BEGIN Supplied records

/-- R135, R136, R139, R142, R143: a span copy, a tile copy, a fill, a conversion and the two reduces whose operands
pass their checks and whose lines are all served at once end OK with every piece performed; a span of length 0 ends OK
at once; spans that overlap, one that passes 2^40 bytes, and a tile operand that fails its check end with the status
the rules give. Where the instruction is one piece whose lines lie in reach on this chip, `MOVE` SPAN, `MOVE.T`, `FILL`
of a tile and of a span, `CONVERT`, `REDUCE` and `REDUCE.CVT` run to their end at once: the channel is at the next
word, and the destination line alone has changed, to what the piece makes of its old bytes and of the source line.
R135: what the pieces of a span copy say: every destination byte of the span is written, by the piece of its line, with
the source byte at the same distance; and a piece writes no byte outside the span. -/
def Obligations.MovesPerformEveryPiece : Prop :=
  (∀ s c d x l t, RunsOp s c (.span d x l) → (chanAt s c).src l ≠ 0 → (chanAt s c).src l ≤ 2 ^ 40 →
    (chanAt s c).src l ≤ ((chanAt s c).src d % 2 ^ 57 + 2 ^ 57 - (chanAt s c).src x % 2 ^ 57) % 2 ^ 57 →
    (chanAt s c).src l ≤ ((chanAt s c).src x % 2 ^ 57 + 2 ^ 57 - (chanAt s c).src d % 2 ^ 57) % 2 ^ 57 →
    Performed s c (copySpan ((chanAt s c).src x % 2 ^ 57) ((chanAt s c).src d % 2 ^ 57) ((chanAt s c).src l)) t →
    exec (.moveSpan c) s = .next (retire t c .ok)) ∧
  (∀ s c d x l, RunsOp s c (.span d x l) → (chanAt s c).src l = 0 →
    exec (.moveSpan c) s = .next (retire s c .ok)) ∧
  (∀ s c d x l, RunsOp s c (.span d x l) → 2 ^ 40 < (chanAt s c).src l →
    exec (.moveSpan c) s = .next (retire s c .range)) ∧
  (∀ s c d x l, RunsOp s c (.span d x l) → (chanAt s c).src l ≠ 0 →
    (((chanAt s c).src d % 2 ^ 57 + 2 ^ 57 - (chanAt s c).src x % 2 ^ 57) % 2 ^ 57 < (chanAt s c).src l ∨
      ((chanAt s c).src x % 2 ^ 57 + 2 ^ 57 - (chanAt s c).src d % 2 ^ 57) % 2 ^ 57 < (chanAt s c).src l) →
    exec (.moveSpan c) s = .next (retire s c .range)) ∧
  (∀ s c td ts tr d x ps t, RunsOp s c (.moveT td ts tr) → Tile.ofWords ((chanAt s c).treg td) true = .ok d →
    Tile.ofWords ((chanAt s c).treg ts) true = .ok x → moveTPlan d x tr = .ok ps → Performed s c ps t →
    exec (.moveT c) s = .next (retire t c .ok)) ∧
  (∀ s c td gs d ps t, RunsOp s c (.fillTile td gs) → Tile.ofWords ((chanAt s c).treg td) true = .ok d →
    fillTilePlan d ((chanAt s c).greg gs).toNat = .ok ps → Performed s c ps t →
    exec (.fill c) s = .next (retire t c .ok)) ∧
  (∀ s c gs ga gl ps t, RunsOp s c (.fillSpan gs ga gl) →
    fillSpanPlan (((chanAt s c).greg ga).toNat % 2 ^ 57) ((chanAt s c).greg gl).toNat ((chanAt s c).greg gs).toNat = .ok ps →
    Performed s c ps t → exec (.fill c) s = .next (retire t c .ok)) ∧
  (∀ s c td ts rnd gseed d x ps t, RunsOp s c (.convert td ts rnd gseed) →
    Tile.ofWords ((chanAt s c).treg td) false = .ok d → Tile.ofWords ((chanAt s c).treg ts) false = .ok x →
    convertPlan d x rnd ((chanAt s c).greg gseed) = .ok ps → Performed s c ps t →
    exec (.convert c) s = .next (retire t c .ok)) ∧
  (∀ s c td ts op acc rnd gseed d x ps t, RunsOp s c (.reduce td ts op acc rnd gseed) →
    Tile.ofWords ((chanAt s c).treg td) (acc == 14) = .ok d → Tile.ofWords ((chanAt s c).treg ts) false = .ok x →
    reducePlan false d x op acc rnd ((chanAt s c).greg gseed) = .ok ps → Performed s c ps t →
    exec (.reduce c) s = .next (retire t c .ok)) ∧
  (∀ s c td ts op acc rnd gseed d x ps t, RunsOp s c (.reduceCvt td ts op acc rnd gseed) →
    Tile.ofWords ((chanAt s c).treg td) false = .ok d → Tile.ofWords ((chanAt s c).treg ts) false = .ok x →
    reducePlan true d x op acc rnd ((chanAt s c).greg gseed) = .ok ps → Performed s c ps t →
    exec (.reduceCvt c) s = .next (retire t c .ok)) ∧
  (∀ s c d x l p sa da, RunsOp s c (.span d x l) → Begins s c → (chanAt s c).src l ≠ 0 → (chanAt s c).src l ≤ 2 ^ 40 →
    (chanAt s c).src l ≤ ((chanAt s c).src d % 2 ^ 57 + 2 ^ 57 - (chanAt s c).src x % 2 ^ 57) % 2 ^ 57 →
    (chanAt s c).src l ≤ ((chanAt s c).src x % 2 ^ 57 + 2 ^ 57 - (chanAt s c).src d % 2 ^ 57) % 2 ^ 57 →
    copySpan ((chanAt s c).src x % 2 ^ 57) ((chanAt s c).src d % 2 ^ 57) ((chanAt s c).src l) = [p] →
    PieceInReach s c p sa da →
    Answers (exec (.moveSpan c) s) (fun t => WentOn s t c ∧ t.pr.mem = memAfter s da (p.kind (pieceSource s p sa)))) ∧
  (∀ s c td ts tr d x p sa da, RunsOp s c (.moveT td ts tr) → Begins s c →
    Tile.ofWords ((chanAt s c).treg td) true = .ok d → Tile.ofWords ((chanAt s c).treg ts) true = .ok x →
    moveTPlan d x tr = .ok [p] → PieceInReach s c p sa da →
    Answers (exec (.moveT c) s) (fun t => WentOn s t c ∧ t.pr.mem = memAfter s da (p.kind (pieceSource s p sa)))) ∧
  (∀ s c td gs d p sa da, RunsOp s c (.fillTile td gs) → Begins s c → Tile.ofWords ((chanAt s c).treg td) true = .ok d →
    fillTilePlan d ((chanAt s c).greg gs).toNat = .ok [p] → PieceInReach s c p sa da →
    Answers (exec (.fill c) s) (fun t => WentOn s t c ∧ t.pr.mem = memAfter s da (p.kind (pieceSource s p sa)))) ∧
  (∀ s c gs ga gl p sa da, RunsOp s c (.fillSpan gs ga gl) → Begins s c →
    fillSpanPlan (((chanAt s c).greg ga).toNat % 2 ^ 57) ((chanAt s c).greg gl).toNat ((chanAt s c).greg gs).toNat = .ok [p] →
    PieceInReach s c p sa da →
    Answers (exec (.fill c) s) (fun t => WentOn s t c ∧ t.pr.mem = memAfter s da (p.kind (pieceSource s p sa)))) ∧
  (∀ s c td ts rnd gseed d x p sa da, RunsOp s c (.convert td ts rnd gseed) → Begins s c →
    Tile.ofWords ((chanAt s c).treg td) false = .ok d → Tile.ofWords ((chanAt s c).treg ts) false = .ok x →
    convertPlan d x rnd ((chanAt s c).greg gseed) = .ok [p] → PieceInReach s c p sa da →
    Answers (exec (.convert c) s) (fun t => WentOn s t c ∧ t.pr.mem = memAfter s da (p.kind (pieceSource s p sa)))) ∧
  (∀ s c td ts op acc rnd gseed d x p sa da, RunsOp s c (.reduce td ts op acc rnd gseed) → Begins s c →
    Tile.ofWords ((chanAt s c).treg td) (acc == 14) = .ok d → Tile.ofWords ((chanAt s c).treg ts) false = .ok x →
    reducePlan false d x op acc rnd ((chanAt s c).greg gseed) = .ok [p] → PieceInReach s c p sa da →
    Answers (exec (.reduce c) s) (fun t => WentOn s t c ∧ t.pr.mem = memAfter s da (p.kind (pieceSource s p sa)))) ∧
  (∀ s c td ts op acc rnd gseed d x p sa da, RunsOp s c (.reduceCvt td ts op acc rnd gseed) → Begins s c →
    Tile.ofWords ((chanAt s c).treg td) false = .ok d → Tile.ofWords ((chanAt s c).treg ts) false = .ok x →
    reducePlan true d x op acc rnd ((chanAt s c).greg gseed) = .ok [p] → PieceInReach s c p sa da →
    Answers (exec (.reduceCvt c) s) (fun t => WentOn s t c ∧ t.pr.mem = memAfter s da (p.kind (pieceSource s p sa)))) ∧
  (∀ src dst len k (x : Source), dst + len ≤ 2 ^ 57 → src + len ≤ 2 ^ 57 → k < len →
    ∃ p ∈ copySpan src dst len, p.dst = lineOf (dst + k) ∧
      nth (writeApply (p.kind x) (List.replicate 128 0)).1 ((dst + k) % 128) 0 = x.now (src + k)) ∧
  (∀ src dst len (x : Source) (old : List Byte), dst + len ≤ 2 ^ 57 → src + len ≤ 2 ^ 57 → old.length = 128 →
    ∀ p ∈ copySpan src dst len, ∀ i < 128, (p.dst + i < dst ∨ dst + len ≤ p.dst + i) →
      nth (writeApply (p.kind x) old).1 i 0 = nth old i 0)

/-- R138: a `GATHER` and a `SCATTER` whose list is aligned and no longer than 2^24, and whose rows are all served at
once, end OK; a longer or a misaligned list ends them with RANGE. A `GATHER` and a plain `SCATTER` of one row that is
one piece, whose index line and whose own lines lie in reach on this chip, run to their end at once: the destination
line alone has changed. -/
def Obligations.GatherAndScatterRunTheirRows : Prop :=  (∀ s c gi gb gn gl go iw8 pitch row u t o, RunsOp s c (.gather gi gb gn gl go iw8 pitch row) →
    o = { list := ((chanAt s c).greg gi).toNat % 2 ^ 57, width := if iw8 then 8 else 4,
          count := ((chanAt s c).greg gn).toNat, limit := ((chanAt s c).greg gl).toNat,
          plan := fun k idx => .ok (copySpan ((((chanAt s c).greg gb).toNat + idx * pitch) % 2 ^ 57)
            ((((chanAt s c).greg go).toNat + k * row) % 2 ^ 57) row) : RowOp } →
    o.count ≤ 2 ^ 24 → o.list % o.width = 0 → (chanAt s c).lineStatus = none →
    runRows s c o (o.count + 1) = (u, some .ok) → Settled u c t →
    exec (.gather c) s = .next (retire t c .ok)) ∧
  (∀ s c gi gb gn gl go iw8 pitch row u t o, RunsOp s c (.scatter gi gb gn gl go iw8 0 pitch row) →
    o = { list := ((chanAt s c).greg gi).toNat % 2 ^ 57, width := if iw8 then 8 else 4,
          count := ((chanAt s c).greg gn).toNat, limit := ((chanAt s c).greg gl).toNat,
          plan := fun k idx => .ok (copySpan ((((chanAt s c).greg go).toNat + k * row) % 2 ^ 57)
            ((((chanAt s c).greg gb).toNat + idx * pitch) % 2 ^ 57) row) : RowOp } →
    o.count ≤ 2 ^ 24 → o.list % o.width = 0 → (chanAt s c).lineStatus = none →
    runRows s c o (o.count + 1) = (u, some .ok) → Settled u c t →
    exec (.scatter c) s = .next (retire t c .ok)) ∧
  (∀ s c gi gb gn gl go iw8 op pitch row u t o, RunsOp s c (.scatter gi gb gn gl go iw8 op pitch row) →
    (op = 1 ∨ op = 2) → row % (if op = 1 then 4 else 2) = 0 →
    (∀ idx, (((chanAt s c).greg gb).toNat + idx * pitch) % 2 ^ 57 % (if op = 1 then 4 else 2) = 0) →
    o = { list := ((chanAt s c).greg gi).toNat % 2 ^ 57, width := if iw8 then 8 else 4,
          count := ((chanAt s c).greg gn).toNat, limit := ((chanAt s c).greg gl).toNat,
          plan := fun k idx => .ok (scatterSum (op == 2) ((((chanAt s c).greg go).toNat + k * row) % 2 ^ 57)
            ((((chanAt s c).greg gb).toNat + idx * pitch) % 2 ^ 57) row) : RowOp } →
    o.count ≤ 2 ^ 24 → o.list % o.width = 0 → (chanAt s c).lineStatus = none →
    runRows s c o (o.count + 1) = (u, some .ok) → Settled u c t →
    exec (.scatter c) s = .next (retire t c .ok)) ∧
  (∀ s c gi gb gn gl go iw8 pitch row, RunsOp s c (.gather gi gb gn gl go iw8 pitch row) →
    (2 ^ 24 < ((chanAt s c).greg gn).toNat ∨ ((chanAt s c).greg gi).toNat % 2 ^ 57 % (if iw8 then 8 else 4) ≠ 0) →
    exec (.gather c) s = .next (retire s c .range)) ∧
  (∀ s c gi gb gn gl go iw8 op pitch row, RunsOp s c (.scatter gi gb gn gl go iw8 op pitch row) →
    (2 ^ 24 < ((chanAt s c).greg gn).toNat ∨ ((chanAt s c).greg gi).toNat % 2 ^ 57 % (if iw8 then 8 else 4) ≠ 0) →
    exec (.scatter c) s = .next (retire s c .range)) ∧
  (∀ s c gi gb gn gl go iw8 pitch row p la sa da, RunsOp s c (.gather gi gb gn gl go iw8 pitch row) → Begins s c →
    let list := ((chanAt s c).greg gi).toNat % 2 ^ 57
    let w := if iw8 then 8 else 4
    let idx := leNat (((lineBytes s la).drop (list - lineOf list)).take w)
    ((chanAt s c).greg gn).toNat = 1 → list % w = 0 → InReach s c (lineOf list) .rd la →
    idx ≠ 2 ^ (8 * w) - 1 → idx < ((chanAt s c).greg gl).toNat →
    copySpan ((((chanAt s c).greg gb).toNat + idx * pitch) % 2 ^ 57) (((chanAt s c).greg go).toNat % 2 ^ 57) row = [p] → p.srcs ≠ [lineOf list] → p.dst ≠ lineOf list →
    PieceInReach s c p sa da →
    Answers (exec (.gather c) s) (fun t => WentOn s t c ∧ t.pr.mem = memAfter s da (p.kind (pieceSource s p sa)))) ∧
  (∀ s c gi gb gn gl go iw8 pitch row p la sa da, RunsOp s c (.scatter gi gb gn gl go iw8 0 pitch row) → Begins s c →
    let list := ((chanAt s c).greg gi).toNat % 2 ^ 57
    let w := if iw8 then 8 else 4
    let idx := leNat (((lineBytes s la).drop (list - lineOf list)).take w)
    ((chanAt s c).greg gn).toNat = 1 → list % w = 0 → InReach s c (lineOf list) .rd la →
    idx ≠ 2 ^ (8 * w) - 1 → idx < ((chanAt s c).greg gl).toNat →
    copySpan (((chanAt s c).greg go).toNat % 2 ^ 57) ((((chanAt s c).greg gb).toNat + idx * pitch) % 2 ^ 57) row = [p] → p.srcs ≠ [lineOf list] → p.dst ≠ lineOf list →
    PieceInReach s c p sa da →
    Answers (exec (.scatter c) s) (fun t => WentOn s t c ∧ t.pr.mem = memAfter s da (p.kind (pieceSource s p sa))))

/-- R146: an atomic of an aligned word whose line performs it at once ends OK, and under `rv` its general register
takes the word's old value; a misaligned one ends with RANGE. Where its line lies in reach on this chip, `ATOM.ADD`,
`ATOM.MAX`, `ATOM.MIN`, `ATOM.XCHG` and `ATOM.CAS` run to their end at once. R133, R146, R312, R315: an aligned atomic
at the home of a good line writes what its operation makes of the old word and gives the old word back; the line's
other bytes and every byte outside the line stay. -/
def Obligations.AtomicsReturnTheOldValue : Prop :=
  (∀ s c op is64 sgn rv gd ga gb gc off, RunsOp s c (.atom op is64 sgn rv gd ga gb gc off) →
    let run := match op with
      | .add => exec (.atomAdd c) s
      | .max => exec (.atomMax c) s
      | .min => exec (.atomMin c) s
      | .xchg => exec (.atomXchg c) s
      | .cas => exec (.atomCas c) s
    let a := dataAddr (chanAt s c) ga off
    (∀ t old, a % (if is64 then 8 else 4) = 0 → Tab.look (chanAt s c).rob 0 = none → (chanAt s c).lineStatus = none →
      writeLine s c (lineOf a) (.atomic op is64 sgn (a % 128) ((chanAt s c).greg gb).toNat ((chanAt s c).greg gc).toNat)
        false false = (t, .data old) → remoteBusy t c = false →
      run = .next (retire (setChan t c (fun x =>
        if rv then { x with g := x.g.set gd (BitVec.ofNat 64 (leNat (old.take 8))) } else x)) c .ok)) ∧
    (a % (if is64 then 8 else 4) ≠ 0 → run = .next (retire s c .range)) ∧
    (∀ la, Begins s c → a % (if is64 then 8 else 4) = 0 → InReach s c (lineOf a) .atom la →
      let k := WriteKind.atomic op is64 sgn (a % 128) ((chanAt s c).greg gb).toNat ((chanAt s c).greg gc).toNat
      Answers run (fun t =>
        (chanAt t c).state = .running ∧ (chanAt t c).pc = (chanAt s c).nextPc ∧ t.pr.mem = memAfter s la k ∧
          (chanAt t c).g = if rv then (chanAt s c).g.set gd (BitVec.ofNat 64 (writeApply k (lineBytes s la)).2)
                           else (chanAt s c).g))) ∧
  (∀ (s : State) (hive k line level : Nat) (op : AtomOp) (is64 sg : Bool) (off v cmp : Nat) (a : Nat),
    MemoryWf s → (slotAt s k).loaded = true → (sliceAt s line).state = .opened → condOf s line = .good →
    (portAt s (homePort s line)).leftOut = false → off + (if is64 then 8 else 4) ≤ 128 →
    let n := if is64 then 8 else 4
    let r := homeWrite s hive k line (.atomic op is64 sg off v cmp) level
    let old := leNat (cellReadN 0 s.pr.mem (line + off) n)
    r.2.1 = .ok ∧ r.2.2 = old ∧
      leNat (cellReadN 0 r.1.pr.mem (line + off) n) =
        atomResult op sg (8 * n) old (v % 2 ^ (8 * n)) (cmp % 2 ^ (8 * n)) % 2 ^ (8 * n) ∧
      ((a < line + off ∨ line + off + n ≤ a) → memByte r.1 a = memByte s a))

END Supplied records

● Problem to work on
Every line that holds the word "writeApply" should be copied from the records.

● Response to this task
      nth (writeApply (p.kind x) (List.replicate 128 0)).1 ((dst + k) % 128) 0 = x.now (src + k)) ∧
      nth (writeApply (p.kind x) old).1 i 0 = nth old i 0)
          (chanAt t c).g = if rv then (chanAt s c).g.set gd (BitVec.ofNat 64 (writeApply k (lineBytes s la)).2)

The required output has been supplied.